Q & A – The Age of Accountability?

The Age of Accountability?

What happens to babies and young children when they die?  I know they haven’t had a chance to learn about Jesus or accept Him as their Savior. Can they still go to heaven?  What about the sin nature that everyone is born with?  I hear people refer to “the age of accountability.”  What does that mean, and what does it have to do with these issues?

Tony’s Response: This question obviously has several facets, and I believe each is important to address. Certain parts of this question are theological (sin nature, age of accountability, etc.). At the same time, nothing could be more personal to parents who have lost a child to death than the eternal destiny of that child. Any pastor who has ever stood with bereaved parents certainly understands how heart-wrenching that question is on a personal level.

Fortunately, the insights offered by Scripture not only serve to provide a theological understanding of this issue, but offer great peace and comfort as well.

The Lord Jesus said in Matthew 19:14, “Let the little children come to me, and do not hinder them, for the kingdom of heaven belongs to such as these” (NIV). Jesus associated the innocence of children with what heaven is like, and He demonstrated a completely open heart and receptivity toward them.

Isaiah spoke of God’s wonderful, merciful nature (40:11, NIV) when he said, “He tends his flock like a shepherd: He gathers the lambs in his arms and carries them close to his heart; he gently leads those that have young.”

When David grieved the loss of his infant son in 2 Samuel 12:23, he expressed confidence in a future reunion with that child when he said, “But now he is dead; why should I fast? Can I bring him back again? I shall go to him, but he shall not return to me.”

The term “age of accountability” (or “age of responsibility”) refers to a time in a person’s life when they understand enough and become mature enough to be morally responsible for their own decisions and behavior. Because individuals mature differently, it is believed that this time – this age of accountability – is different for each person.

Paul referred to what happened in his own life relative to this in Romans 7:9: “I was alive once without the law, but when the commandment came, sin revived and I died.”

Paul appears to be speaking of a time in his life when he was “without the law.”  It would seem the only time that this would have applied was when he was an infant or a very young child. He wasn’t speaking about being alive physically, because he didn’t die physically when he came to the knowledge of the law. It is true that we are born with a sin nature, but it appears from Scripture that the full consequences of that fallen nature (and our subsequent corresponding actions) aren’t counted against us until we come to a certain level of knowledge relative to God’s standards.

Paul said in Romans 5:13, “For until the law sin was in the world, but sin is not imputed when there is no law.”

It’s not that the sin nature or the propensity toward sin are not present in an infant or a child; it’s simply that God has chosen not to let the consequences be fully realized when a person cannot know any better. There are many Scriptures that present the idea that judgment is, to a degree, meted out based on the knowledge of the person (Luke 12:47-48, James 4:17, John 9:41, John 15:22, etc.).

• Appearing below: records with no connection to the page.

-- ==== Sys2Proof/Certificates/Slice0/Obligations.lean ====
section
/-! DEFINITION. The statements for the provers, each from the spec's rules. In them `.next t` is an answer of
the machine, and an update written out as a record says that every field not named keeps its value. -/

open Sys2Proof Sys2Proof.Machine

/-! ## Encoding -/

/-- R110 with the encoder of R104 and R120: decoding the code of any well-formed instruction gives the
instruction back, every operand at every value the encoding admits. -/
def Obligations.DecodeOfEncode : Prop :=
  ∀ (nDp : Nat) (i : Instr), wellFormed nDp i = true → decode nDp (encode i) = .instr i

/-- Each code has one meaning: what decodes to an instruction is that instruction's own code, and the
instruction is well-formed. -/
def Obligations.EncodeOfDecode : Prop :=
  ∀ (nDp : Nat) (c : Code) (i : Instr), decode nDp c = .instr i → encode i = c ∧ wellFormed nDp i = true

/-- R104, R110: a word decodes to an instruction exactly when it matches a row of the command table under
match and mask and, in a format with a lane, names an existing lane; no word matches two rows. -/
def Obligations.DecodingIsTheCommandTable : Prop :=
  (∀ (nDp : Nat) (w : Word), (∃ i, decode nDp (.command w) = .instr i) ↔
    ∃ row ∈ commandTable, row.matches w = true ∧
      (row.format = .l ∨ row.format = .lb → (w.extractLsb' 16 8).toNat < nDp)) ∧
  (∀ w : Word, ∀ r₁ ∈ commandTable, ∀ r₂ ∈ commandTable,
    r₁.matches w = true → r₂.matches w = true → r₁ = r₂)

/-- A few words written out from R104 and a few sequencer values from R120 decode to what they stand for. -/
def Obligations.SampleCodesDecode : Prop :=
  decode 1 (.command 0x00000000#32) = .instr .nop ∧
  decode 1 (.command 0x020000a5#32) = .instr (.keypush 0xa5#8) ∧
  decode 1 (.command 0x110000ff#32) = .instr (.dinpush 0#8 0xff#8) ∧
  decode 2 (.command 0x12010000#32) = .instr (.encrypt 1#8) ∧
  decode 1 (.kpc 0b000100011#9) = .instr (.krc 4#6) ∧
  decode 1 (.dpc 0 0b101011#6) = .instr (.ark 0 10)

/-! ## The step -/

/-- R100, R80: when the host's turn is laid down and its next action is a word that decodes to `i` and is not
held, the step is `exec i` after the word left the host's actions; the turn is used up and the step counted. The
actions, the turns and the count are the model's own fields (log entries 1, 3 and 4). -/
def Obligations.StepRunsTheIssuedCommand : Prop :=
  ∀ (s : State) (w : Word) (i : Instr) (turns : List Agent) (acts : List HostAction),
    s.schedule = .host :: turns → s.hostActions = .command w :: acts →
    decode s.nDp (.command w) = .instr i → waits i s = false →
    step s = exec i { s with schedule := turns, hostActions := acts, stepCount := s.stepCount + 1 }

/-- R12, R120: when the turn of a busy unit is laid down, the step is `exec` of the micro-operation that its
sequencer counter's value decodes to. The turns and the count are the model's own (log entries 3 and 4). -/
def Obligations.StepRunsTheSelectedMicroOp : Prop :=
  (∀ (s : State) (i : Instr) (turns : List Agent),
    s.schedule = .kse :: turns → s.kbusy = true →
    decode s.nDp (.kpc (s.kpc.kidx ++ s.kpc.kph)) = .instr i →
    step s = exec i { s with schedule := turns, stepCount := s.stepCount + 1 }) ∧
  (∀ (s : State) (i : Instr) (d : LaneNo) (l : Lane) (turns : List Agent),
    s.schedule = .lane d :: turns → s.lanes[d.toNat]? = some l → l.dbusy = true →
    decode s.nDp (.dpc d (l.dpc.rnd ++ l.dpc.ph)) = .instr i →
    step s = exec i { s with schedule := turns, stepCount := s.stepCount + 1 })

/-- R12: with no turn laid down, an enabled agent takes the step whenever there is one, whatever the free
choice (log entry 4); with none and no unit busy the state stays as it is (R345, log entry 8). -/
def Obligations.SomeEnabledAgentSteps : Prop :=
  ∀ s : State, s.schedule = [] →
    ((∃ a ∈ s.agents, enabled a s = true) → ∃ a ∈ s.agents, enabled a s = true ∧ step s = agentStep a s.tick) ∧
    ((∀ a ∈ s.agents, enabled a s = false) → s.unitBusy = false → step s = .next s)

Some would take this idea and go too far. They would say, “So if knowledge is the issue, then everyone who has never heard the Gospel has no responsibility.”  Paul precluded and countered this argument in Romans 1-3 when he identified four levels of God revealing Himself to mankind (creation, conscience, law, and Christ). His point was that even those who have never heard the Gospel still have a responsibility to respond to the level of revelation which they do have available to them.

To me, the question is not whether children are born with a sin nature. Rather, the question is, “At what point does that child (or person) become accountable for that particular situation, along with the consequences for his or her own behavior?”  Scripture seems to associate that with acquiring a certain level of knowledge. Only God knows the age of accountability for each person.

In summary, I believe that we can safely and confidently trust a loving and merciful God with the care of the souls of infants and small children who die. Jesus’ attitude toward small children was one of complete acceptance. This is not to downplay the importance of an individual accepting God’s forgiveness personally when they are old enough to understand their need for such forgiveness.

In closing, let me quote from my book, Life After Death. “Although the death of a child—whether by miscarriage, stillbirth, or premature death—is difficult to comprehend with our human reasoning, the Holy Spirit offers comfort and strength to help us through our sorrow. And even though we may not understand everything, we can be confident in God’s mercy and compassion. The good news of God’s mercy is simply this: Jesus loved, embraced, and welcomed children to Himself when He was here on this earth, and Jesus is the same yesterday, today, and forever (Hebrews 13:8).”